The lengthy delay had resulted from Public Interest Lawyers, which acted for TT, entering liquidation.

It was only in January 2019 that the Home Office was notified that North West Law Services had been instructed by the liquidators to recover all outstanding costs.

TT sought £89,316.12, but did not seek interest for the entire period from 2014 and credit was given for £49,867 paid on account on 1 December 2020.

DM Campbell said: “An issue has subsequently arisen with regard to an offer made under Part 36 by the claimant on 1 March 2021.  

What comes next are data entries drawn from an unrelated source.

theorem rezoneFails_keeps {s0 : State} (r : Rezone) (f : Nat × Nat) (s : State) (hK : Keeps s0 s) :
    Keeps s0 (rezoneFails r f s) := by
  unfold rezoneFails
  repeat' first
    | with_reducible assumption | intro _ | (extract_lets +onlyGivenNames x; have h1 : Keeps s0 x := ?_; clear_value x; rotate_left; subst x)
    | (extract_lets +onlyGivenNames x; subst x) | with_reducible apply showLoad_keeps | with_reducible apply rigEvent_keeps
    | with_reducible apply setZone_keeps | with_reducible apply returnNext_keeps | with_reducible apply foldl_keeps | with_reducible apply Keeps.ite
    | split | with_reducible refine Keeps.upd ?_ rfl rfl rfl rfl rfl rfl

theorem doZoneVerified_keeps {s0 : State} (read : List (Nat × List Byte)) (s : State) (hK : Keeps s0 s) :
    Keeps s0 (doZoneVerified read s) := by
  unfold doZoneVerified
  repeat' first
    | with_reducible assumption | with_reducible apply showLoad_keeps | with_reducible apply setRezone_keeps | with_reducible apply rezoneFails_keeps
    | with_reducible apply Keeps.ite | split | with_reducible refine Keeps.upd ?_ rfl rfl rfl rfl rfl rfl

theorem doZoneStaged_keeps {s0 : State} (read : List (Nat × List Byte)) (s : State) (hK : Keeps s0 s) :
    Keeps s0 (doZoneStaged read s) := by
  unfold doZoneStaged
  repeat' first
    | with_reducible assumption | intro _ | (extract_lets +onlyGivenNames x; have h1 : Keeps s0 x := ?_; clear_value x; rotate_left; subst x)
    | (extract_lets +onlyGivenNames x; subst x) | with_reducible apply showLoad_keeps | with_reducible apply setRezone_keeps
    | with_reducible apply drainZone_keeps | with_reducible apply rezoneFails_keeps | with_reducible apply Keeps.ite | split
    | with_reducible refine Keeps.upd ?_ rfl rfl rfl rfl rfl rfl

theorem stopZone_keeps {s0 : State} (k : Nat) (s : State) (hK : Keeps s0 s) :
    Keeps s0 (stopZone k s) := by
  unfold stopZone
  repeat' first
    | with_reducible assumption | intro _ | (extract_lets +onlyGivenNames x; have h1 : Keeps s0 x := ?_; clear_value x; rotate_left; subst x)
    | (extract_lets +onlyGivenNames x; subst x) | with_reducible apply setRecSt_keeps | with_reducible apply setPresent_keeps
    | with_reducible apply setFid_keeps | with_reducible apply endRun_keeps | with_reducible apply setAmiPresent_keeps
    | with_reducible apply setFlowPresent_keeps | with_reducible apply playerStop_keeps | with_reducible apply loseDecoder_keeps
    | with_reducible apply tautRefresh_keeps | with_reducible apply foldl_keeps | with_reducible apply Keeps.ite | split
    | with_reducible refine Keeps.upd ?_ rfl rfl rfl rfl rfl rfl

theorem doZoneStopped_keeps {s0 : State} (s : State) (hK : Keeps s0 s) :
    Keeps s0 (doZoneStopped s) := by
  unfold doZoneStopped
  repeat' first
    | with_reducible assumption | with_reducible apply setZone_keeps | with_reducible apply setRezone_keeps | with_reducible apply stopZone_keeps
    | with_reducible apply Keeps.ite | split | with_reducible refine Keeps.upd ?_ rfl rfl rfl rfl rfl rfl

theorem hitchDropped_keeps {s0 : State} (obj : Nat) (owners : List (Option Nat)) (s : State) (hK : Keeps s0 s) :
    Keeps s0 (hitchDropped obj owners s) := by
  unfold hitchDropped
  repeat' first
    | with_reducible assumption | intro _ | (extract_lets +onlyGivenNames x; have h1 : Keeps s0 x := ?_; clear_value x; rotate_left; subst x)
    | (extract_lets +onlyGivenNames x; subst x) | with_reducible apply postTo_keeps | with_reducible apply raiseRig_keeps
    | with_reducible apply foldl_keeps

theorem dropHitch_keeps {s0 : State} (h : Bool × Nat × List (Option Nat)) (s : State) (hK : Keeps s0 s) :
    Keeps s0 (dropHitch h s) := by
  unfold dropHitch
  repeat' first
    | with_reducible assumption | with_reducible apply bindNow_keeps | with_reducible apply bindAudio_keeps | with_reducible apply reportReturn_keeps
    | with_reducible apply hitchDropped_keeps | with_reducible apply Keeps.ite | split

theorem rezoneApply_keeps {s0 : State} (k : Nat) (a b : ZonePlan) (images : Nat → FidImage) (s : State) (hK : Keeps s0 s) :
    Keeps s0 (rezoneApply k a b images s) := by
  unfold rezoneApply
  repeat' first
    | with_reducible assumption | intro _ | (extract_lets +onlyGivenNames x; have h1 : Keeps s0 x := ?_; clear_value x; rotate_left; subst x)
    | (extract_lets +onlyGivenNames x; subst x) | with_reducible apply wakeDomain_keeps | with_reducible apply coldStart_keeps
    | with_reducible apply chargeDevice_keeps | with_reducible apply applyPlan_keeps | with_reducible apply foldl_keeps

theorem rezoneRuns_keeps {s0 : State} (k : Nat) (b : ZonePlan) (drops : List (Bool × Nat × List (Option Nat))) (s : State) (hK : Keeps s0 s) :
    Keeps s0 (rezoneRuns k b drops s) := by
  unfold rezoneRuns
  repeat' first
    | with_reducible assumption | intro _ | (extract_lets +onlyGivenNames x; have h1 : Keeps s0 x := ?_; clear_value x; rotate_left; subst x)
    | (extract_lets +onlyGivenNames x; subst x) | with_reducible apply setStrand_keeps | with_reducible apply lanesRefresh_keeps
    | with_reducible apply enginesRefresh_keeps | with_reducible apply tautRefresh_keeps | with_reducible apply applyStrand_keeps
    | with_reducible apply setZone_keeps | with_reducible apply dropHitch_keeps | with_reducible apply foldl_keeps
    | with_reducible refine Keeps.upd ?_ rfl rfl rfl rfl rfl rfl
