-- ==== Sys2Proof/Laws/PerInstr.lean ====
section
/-! SUPPORT. Lemmas made per command. Family SenderOk: a well-formed command has a sender that exists. -/

namespace Sys2Proof.Laws

/-- A well-formed command has a sender that exists. -/
def SenderOk.Statement (i : Instr) : Prop := i.wellFormed = true → i.sender.ok = true

theorem senderOk (i : Instr) : SenderOk.Statement i := by
  intro h
  cases i <;> simp only [Instr.wellFormed, Bool.and_eq_true] at h <;> simp only [Instr.sender, Sender.ok] <;> tauto

theorem SenderOk.regWrite (x0 : Master) (x1 : Nat) (x2 : Nat) (x3 : DWord) : SenderOk.Statement (.regWrite x0 x1 x2 x3) := senderOk _

theorem SenderOk.stagedWrite (x0 : Master) (x1 : Nat) (x2 : Word) : SenderOk.Statement (.stagedWrite x0 x1 x2) := senderOk _

theorem SenderOk.powerOn : SenderOk.Statement (.powerOn) := senderOk _

theorem SenderOk.pin : SenderOk.Statement (.pin) := senderOk _

theorem SenderOk.supply : SenderOk.Statement (.supply) := senderOk _

theorem SenderOk.thermal : SenderOk.Statement (.thermal) := senderOk _

theorem SenderOk.vddAonLost : SenderOk.Statement (.vddAonLost) := senderOk _

theorem SenderOk.resetRelease (x0 : ReleaseObs) : SenderOk.Statement (.resetRelease x0) := senderOk _

theorem SenderOk.sectionsChecked : SenderOk.Statement (.sectionsChecked) := senderOk _

theorem SenderOk.linkDetectTimeout : SenderOk.Statement (.linkDetectTimeout) := senderOk _

theorem SenderOk.channelTrained (x0 : Nat) (x1 : TrainResult) : SenderOk.Statement (.channelTrained x0 x1) := senderOk _

theorem SenderOk.inService : SenderOk.Statement (.inService) := senderOk _

theorem SenderOk.extentReady : SenderOk.Statement (.extentReady) := senderOk _

theorem SenderOk.avsRetry (x0 : Bool) : SenderOk.Statement (.avsRetry x0) := senderOk _

theorem SenderOk.tamperAlarm (x0 : Nat) : SenderOk.Statement (.tamperAlarm x0) := senderOk _

theorem SenderOk.dbgReq : SenderOk.Statement (.dbgReq) := senderOk _

theorem SenderOk.tapReset (x0 : Nat) : SenderOk.Statement (.tapReset x0) := senderOk _

theorem SenderOk.signalDetected (x0 : Nat) : SenderOk.Statement (.signalDetected x0) := senderOk _

theorem SenderOk.clockLocked (x0 : ClockObs) : SenderOk.Statement (.clockLocked x0) := senderOk _

theorem SenderOk.adaptConverged (x0 : Nat) (x1 : Nat) (x2 : Nat) : SenderOk.Statement (.adaptConverged x0 x1 x2) := senderOk _

theorem SenderOk.adaptFail (x0 : Nat) : SenderOk.Statement (.adaptFail x0) := senderOk _

theorem SenderOk.protoAligned (x0 : Nat) (x1 : Int) : SenderOk.Statement (.protoAligned x0 x1) := senderOk _

theorem SenderOk.syncFail (x0 : Nat) : SenderOk.Statement (.syncFail x0) := senderOk _

theorem SenderOk.los (x0 : Nat) : SenderOk.Statement (.los x0) := senderOk _

theorem SenderOk.protoLost (x0 : Nat) : SenderOk.Statement (.protoLost x0) := senderOk _

theorem SenderOk.braidSkew (x0 : Nat) : SenderOk.Statement (.braidSkew x0) := senderOk _

theorem SenderOk.txPllLocked (x0 : Nat) : SenderOk.Statement (.txPllLocked x0) := senderOk _

theorem SenderOk.bightChange (x0 : Nat) : SenderOk.Statement (.bightChange x0) := senderOk _

theorem SenderOk.openReq (x0 : Master) (x1 : Nat) (x2 : Word) : SenderOk.Statement (.openReq x0 x1 x2) := senderOk _

theorem SenderOk.inject (x0 : Master) (x1 : Nat) (x2 : Word) : SenderOk.Statement (.inject x0 x1 x2) := senderOk _

theorem SenderOk.strPrbsErrRead (x0 : Master) (x1 : Nat) (x2 : Nat) (x3 : Nat) : SenderOk.Statement (.strPrbsErrRead x0 x1 x2 x3) := senderOk _

theorem SenderOk.start (x0 : Master) (x1 : Nat) (x2 : Word) : SenderOk.Statement (.start x0 x1 x2) := senderOk _

theorem SenderOk.eyeDone (x0 : Nat) (x1 : Nat) : SenderOk.Statement (.eyeDone x0 x1) := senderOk _

theorem SenderOk.hpd (x0 : Master) (x1 : Nat) (x2 : Word) : SenderOk.Statement (.hpd x0 x1 x2) := senderOk _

“That offer was in the sum of £72,750 and was not accepted by the defendant, although it represented a reduction to the bill of about 20%. “However, upon the addition of the agreed figure for interest, the claimant’s actual recovery has been £74,678.02 meaning that he has beaten his own offer by £1,928, thereby engaging CPR 36.17.”

The Home Office argued that it was only this addition of interest that enabled TT to beat his own Part 36 offer and without that the offer was short of the sum required to engage CPR 47.17(4)(d).

It also said it was unjust to take into account the interest because that element arose only due to TT’s delay in bringing the proceedings for detailed assessment.

The Home Office further said it should not pay the additional sum as the funds would come out of the public purse.

TT argued that the Home Office could have prevented interest accruing by making a further payment on account.

DM Campbell said: “I am unaware of an authority which binds the court that it would be unjust to order payment of the Part 36.17(4)(d) additional sum where the public purse is paying as opposed to the situation which pertains where the paying party is an individual, a company or an insurer, so that point fails.”

The Home Office could have made the payment on account to reduce interest and “omitting to do so and failing to comply with an order to which the defendant had itself given its consent, is not a promising start when it comes to seeking a discretionary remedy, as here.  

“Nor is the fact that the defendant made no attempt to mitigate its liability for interest by making a payment earlier than the date it did, albeit that there is no obligation to do so: it just makes commercial sense that it should be done, irrespective of any delay by a receiving party in serving their bill.”

The deputy master also agreed that it was permissible to take interest into account when working out whether a Part 36 offer has been beaten.

Criticising the Home Office’s conduct, DM Campbell said: “It is dispiriting how much public money is expended unnecessarily in arguing about those costs at assessment. Having carried out numerous provisional and detailed assessments involving paying parties where payment of the costs is coming out of public funds, and which have concerned predominantly, claims for judicial review such as the case here and clinical negligence involving NHS Trusts, it is dispiriting how much public money is expended unnecessarily in arguing about those costs at assessment.

“Many such matters will have been capable of settlement much earlier, either through effective Part 36 offers being made at an early stage or through a costs mediation before the fee for the assessment has been incurred…in the present case, the public purse was put to unnecessary expense by the defendant’s failure to make a Part 36 offer at a level sufficient to give it costs protection had it been rejected, and in a sufficient sum so as to be attractive to the claimant and thus to make it acceptable.”

DM Campbell added it was “a pity” that in advancing its ‘public purse’ argument, the Home Office overlooked the guidance given by Peter Smith J in Wills v Crown Estate Commissioners [2003] 4 Costs LR 581.

The Deputy Master said he was not persuaded that it would be unjust for CPR 47.17(4)(d) to apply and the defendant must therefore pay an additional £7,080.77 to the claimant.